Growth, in proportion

The funding trajectory tells the growth story in three rounds, capped by the 2023 Series C led with a roster of new backers alongside returning investors. The capital is earmarked for two things: sharpening employer-branding features and localizing the product for the American market.

2015-19
early
Pre-2023
~€29M
Series C
+€50M
Total
~€79M

On closing the round, Clédat struck a characteristically ambitious note: "This third funding round is a triumphant way to end 2022 - we have what it takes to keep revolutionizing the staffing sector." The United States is the obvious test. A French work-culture brand built on transparency now has to prove the idea resonates in a far larger, more crowded market.

What he is really building

Strip away the funding rounds and the rock-anthem name, and Clédat's project is consistent: make work more human, and make hiring honest. He has spent a decade arguing that companies win talent by showing the truth rather than selling a fantasy, and he has structured his own company - four-day week included - as a working proof of the argument.

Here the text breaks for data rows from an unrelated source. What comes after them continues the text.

-- ==== Sys2Proof/Machine/Ops.lean ====
section
/-! DEFINITION. Issuing a word: which fragment issues (R101), the word checks (R59), the scoreboard and the fences; taking a
fault, halting siblings, entering the handler and returning from it (R372 to R379); stalls, waits and retirement. -/

namespace Sys2Proof.Machine

/-! ## Fragments (R101, R107) -/

/-- The runnable paths of a group: PC and age. -/
def Grp.runnable (g : Grp) : List (DWord × Nat) :=
  g.quads.filterMap fun (_, q) => q.path.map fun p => (p.pc, q.age)

/-- The lowest PC of a list. -/
def lowest : List DWord → Option DWord
  | [] => none
  | a :: t => match lowest t with
    | none => some a
    | some b => some (if a.toNat ≤ b.toNat then a else b)

/-- The choice of R101 among paths: those of age 64 or more first, then the lowest PC. -/
def pickPath (l : List (DWord × Nat)) : Option DWord :=
  let old := l.filter fun e => decide (64 ≤ e.2)
  lowest ((if old.isEmpty then l else old).map Prod.fst)

def Grp.waitsAt (g : Grp) (pc : DWord) : Bool := g.waits.any fun w => w.pc = pc

/-- The PC of the fragment that issues next: pinned by pending hints or a retried wait, else chosen by R101 among the
fragments that do not wait, the fragment that gave way by `yield` last. -/
def Grp.choose (g : Grp) : Option DWord :=
  match g.hintPc with
  | some p => some p
  | none =>
    let live := g.runnable.filter fun e => !g.waitsAt e.1
    match pickPath (live.filter fun e => g.yielded ≠ some e.1) with
    | some p => some p
    | none => match pickPath live with
      | some p => some p
      | none => pickPath g.runnable

/-- The quads whose path stands at a PC. -/
def Grp.quadsAt (g : Grp) (pc : DWord) : List Nat :=
  g.quads.filterMap fun (n, q) => match q.path with
    | some p => if p.pc = pc then some n else none
    | none => none

/-- A quad's four lanes as a lane mask. -/
def quadMask (q : Nat) (m : BitVec 4) : LaneMask := BitVec.ofNat 96 (m.toNat * 2 ^ (4 * q))

/-- The lanes on the paths of the quads listed. -/
def Grp.pathLanes (g : Grp) (fq : List Nat) : LaneMask :=
  fq.foldl (fun m q => match (Tab.find g.quads q).bind Quad.path with
    | some p => m ||| quadMask q p.mask
    | none => m) 0

/-- The enable bits `k0` to `k2` (R24). -/
def Grp.enabled (g : Grp) : LaneMask :=
  ((Tab.get 0 g.s 63) ++ (Tab.get 0 g.s 62) ++ (Tab.get 0 g.s 61) : BitVec 96) &&& ~~~g.exited

/-- A predicate as a lane mask; `p7` is true (R220). -/
def Grp.pred (g : Grp) (n : Nat) : LaneMask := if n = 7 then BitVec.allOnes 96 else Tab.get 0 g.p n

Whether that translates across the Atlantic is the open question of his next chapter. What is not in doubt is the conviction behind it, forged years ago in an office where the hours were long and the work felt like something that could, and should, be built better.

To stand out from the crowd, you need to show the working environment.
Teleworking is intrusive; it highlights differences in lifestyle and travel time.
Aim to do things ten times better, not ten percent better.